A manufacturer exporting to both Australian aged care facilities and GBA mainland care homes must maintain parallel labelling: IDDSI for Australia; T/SATA 094 for the mainland. The testing methods overlap significantly, reducing the re-testing burden, but documentation, labelling, and compliance certification are distinct.

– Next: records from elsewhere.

-- ==== Sys2Proof/Machine/Agreement.lean ====
section
/-! DEFINITION. Leaving BOOT, and the ends of the direction agreement that may let the node leave it (R46, R64 to R66,
R205). -/

namespace Sys2Proof.Machine

open Sys2Proof

/-- A SEAL-class fault is latched on either die, as the N-die knows it (R65, R66, R470). -/
def Node.sealLatched (s : Node) : Bool :=
  s.n.ret.seals != 0 || s.n.fSeals != 0 || (s.trained && s.f.ret.seals != 0)

/-- The node leaves BOOT (R64 to R66): for SEALED with a SEAL latched, for RUN where nothing bars it, else for SETUP, with the
entry into RUN pending where only the missing training bars it. -/
def leaveBoot (s : Node) : Node :=
  if s.n.dev == .boot then
    let wanted := s.val 0x0029 == 1
    let t := modN (fun n => { n with fAbsent := !s.trained }) s
    if s.sealLatched then setDev .sealed 0 0 0 t
    else if wanted && s.trained && !s.mapStrapFloats then setDev .run 0 0 0 t
    else modN (fun n => { n with runDeferred := wanted, runPending := wanted && !s.trained && !s.mapStrapFloats })
      (setDev .setup 0 0 0 t)
  else s

/-- An adoption under R46 is over: it no longer keeps the node in BOOT (R64). -/
def endAdoption (adopted : Bool) (s : Node) : Node :=
  if s.n.agree.adoption then
    leaveBoot (modN (fun n =>
      { n with agree := { n.agree with adoption := false }, adopted := n.adopted || adopted }) s)
  else s

/-- R205: a refuse ends the write with STATE; nothing changes. -/
def doConfigRefuse (n : Nat) (s : Node) : Node :=
  let a := s.n.agree
  if s.hubReceives .n && a.phase == .proposed && a.number == n then
    endAdoption false (answerAgreement stState (endAgreement 2 (gotCtrl .f (.config 3 a.map a.upper n) s)))
  else s

def execConfigRefuse (n : Nat) (s : State) : Host.Outcome State Fault Refusal := s.run (ctrlWord .n (doConfigRefuse n))

/-- R205: the confirmation ends the agreement, and the write is answered with OK where it still waits. -/
def doConfigConfirm (n : Nat) (s : Node) : Node :=
  let a := s.n.agree
  if s.hubReceives .n && a.phase == .committed && a.number == n then
    endAdoption true (answerAgreement stOk (endAgreement 1 (gotCtrl .f (.config 2 a.map a.upper n) s)))
  else s

def execConfigConfirm (n : Nat) (s : State) : Host.Outcome State Fault Refusal := s.run (ctrlWord .n (doConfigConfirm n))

/-- R205: a propose has been unanswered for 20 µs. -/
def doConfigProposeTimeout (s : Node) : Node :=
  if s.nUp && s.n.agree.phase == .proposed then
    let t := proposeAgain s
    if t.n.agree.phase == .idle then endAdoption false t else t
  else s

def execConfigProposeTimeout (s : State) : Host.Outcome State Fault Refusal := s.run doConfigProposeTimeout

end Sys2Proof.Machine
end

Future Regulatory Convergence

The trajectory is clear: IDDSI, or IDDSI-aligned frameworks, will become the global baseline for dysphagia food classification over the next decade. The remaining questions are:

  1. When will regulatory mandates follow professional endorsements — particularly in the US and Canada at the federal level?
  2. How will Japan’s 学会分類2021 and China’s T/SATA series converge further with IDDSI in future revisions?
  3. Will Hong Kong’s SWD incorporate IDDSI into RCHE regulation — which would be the most impactful single step for improving care home food texture quality in HK?
  4. Will retail food labelling follow institutional supply — enabling consumers managing dysphagia at home to identify safe products from supermarket shelves?

Each of these questions involves not just scientific consensus — which is largely achieved — but regulatory process, stakeholder negotiation, and political will. The IDDSI framework exists; the challenge is ensuring that the patient eating a blended meal in a Hong Kong care home, a Japanese hospital, or an Australian aged care facility benefits from the same evidence-based quality standards regardless of where they are.